I'm thinking about picking up a handheld gps. Anybody have an suggestions on what brand/model to buy? I never owned one before and I don't have a college degree so I'm looking for something rather easy to use....Any help would be appreciated. thanks


----------



## jamesbalog (Jul 6, 2011)

ive had a few different garmins and theyve been pretty simple to use. You can pick up older models on ebay for $20 or less that seem to work pretty much the same as the newer models in my opinion


----------



## jobu (Sep 15, 2005)

Garmin etrex. 

Sent from my SCH-I535 using Ohub Campfire mobile app


----------



## Bluewalleye (Jun 1, 2009)

will the gps be used for car navigation or for use on a lake??


----------



## Misdirection (Jul 16, 2012)

I would just use a smart phone or tablet. You'll get much more use out of it...

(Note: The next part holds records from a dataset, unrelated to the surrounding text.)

/-- SET CHANNEL is refused BAD_PARAM for a channel other than 0 and 1, with no setting, with a setting twice, with a
setting outside the thirteen, and with an enumerated value outside its list; and BUSY when it would set MONITOR
on a channel that runs a job and nothing else is wrong with it (the order is the model's choice, log entry 52);
nothing but the reply queue then changes. An accepted SET CHANNEL that does not take the channel to ISOLATED
(EntryToIsolated has the one that does) writes each setting it carries, brought into its range, and keeps the
others; a written requested mode clears the fallback flag and the fallback owed; a written rate or low share
gives the channel a new plan. The bus-free point at which the channel stands serves for no change to a target
mode that the request gives it (R10, log entry 12). The reply is ADJUSTED when a value was clamped and OK
otherwise, with the achieved rate of the settings as they then stand. Nothing else changes but the measurements
of the lines. Of these, one that runs, or whose condition held already, goes on with the limit it began with
(R16): bus-free time of the C-side, stuck lines, D-stretch, and the two measurements of high D-side lines. That
in the low phase of a bus clear's pulse these two begin anew, with what is left of that low phase, in whole
microseconds rounded up, and the bus-free time as it then stands, is the model's choice (log entry 41). (R15,
R16, R11, R12, R10, R35, R147, R191) -/
def Obligations.SetChannel : Prop :=
  (∀ (s : State) (tag chan : Byte) (l : List (Byte × Half)), Ready s →
      ((2 ≤ chan.toNat ∨ ¬ SettingsAccepted l) →
        exec (.setChannel tag chan l) s = .next (s.withReply ⟨tag, 0x10, .badParam, []⟩))
      ∧ (∀ ch, chan = chanCode ch → SettingsAccepted l → s.jobOn ch = true → (0, 0) ∈ l →
          exec (.setChannel tag chan l) s = .next (s.withReply ⟨tag, 0x10, .busy, []⟩)))
    ∧ (∀ (s : State) (tag : Byte) (ch : Chan) (l : List (Byte × Half)), Ready s → s.IsolationOk →
    SettingsAccepted l → (s.jobOn ch = true → (0, 0) ∉ l) → ((0, 2) ∉ l ∨ (s.chan ch).mode = .isolated) →
    let c := s.chan ch
    let t := c.settings.after l
    let moded := (carriedValue l 0).isSome
    let keeps (before after : Option Timer) (limit : Nat) : Prop := ∀ n, after = some n → n = before.getD ⟨0, limit⟩
    ∃ (u : State) (st : Status), exec (.setChannel tag (chanCode ch) l) s =
        .next (u.withReply ⟨tag, 0x10, st, le32 (planOf t.rate t.lowShare).achieved⟩)
      ∧ (SettingsClamped l → st = .adjusted) ∧ (¬ SettingsClamped l → st = .ok) ∧ OnlyChannel ch s u
      ∧ u.chan ch = { c with
          settings := t
          fallback := if moded then false else c.fallback
          freePoint := c.freePoint && !(moded && (decide (t.requested ≠ c.settings.requested) || c.fallback))
          health := { c.health with owed := if moded then false else c.health.owed }
          plan := c.planAfter l
          meters := (u.chan ch).meters }
      ∧ keeps c.meters.cIdle (u.chan ch).meters.cIdle c.settings.busFreeTime
      ∧ keeps c.meters.stuckClock (u.chan ch).meters.stuckClock (c.settings.stuckLimit * 1000)
      ∧ keeps c.meters.stuckData (u.chan ch).meters.stuckData (c.settings.stuckLimit * 1000)
      ∧ keeps c.meters.stuckD (u.chan ch).meters.stuckD (c.settings.stuckLimit * 1000)
      ∧ keeps c.meters.dStretch (u.chan ch).meters.dStretch (c.settings.dStretchLimit * 1000)
      ∧ (∀ m n, ((c.meters.dIdle = some m ∧ (u.chan ch).meters.dIdle = some n)
            ∨ (c.meters.dClear = some m ∧ (u.chan ch).meters.dClear = some n)) →
          n = (match c.health.busClear with
            | none => m
            | some b =>
              let lead := (b.plan.low + 47) / 48
              if b.since < lead then ⟨0, lead - b.since + t.busFreeTime⟩ else m)))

Sent from my DROID RAZR using Ohub Campfire mobile app


----------



## jamesbalog (Jul 6, 2011)

Misdirection said:


> I would just use a smart phone or tablet. You'll get much more use out of it...
> 
> Sent from my DROID RAZR using Ohub Campfire mobile app


Navionics app for 10 bucks is a good one

Sent from my LG-LS855 using Ohub Campfire mobile app


----------



## stekzus (Mar 26, 2008)

Main use will be on the lake


----------



## onlycast (May 27, 2013)

i was thinking of doing the same thing.now i am leaning maybe towards a elite 4m by lorance.just a thought.need more reviews though.


----------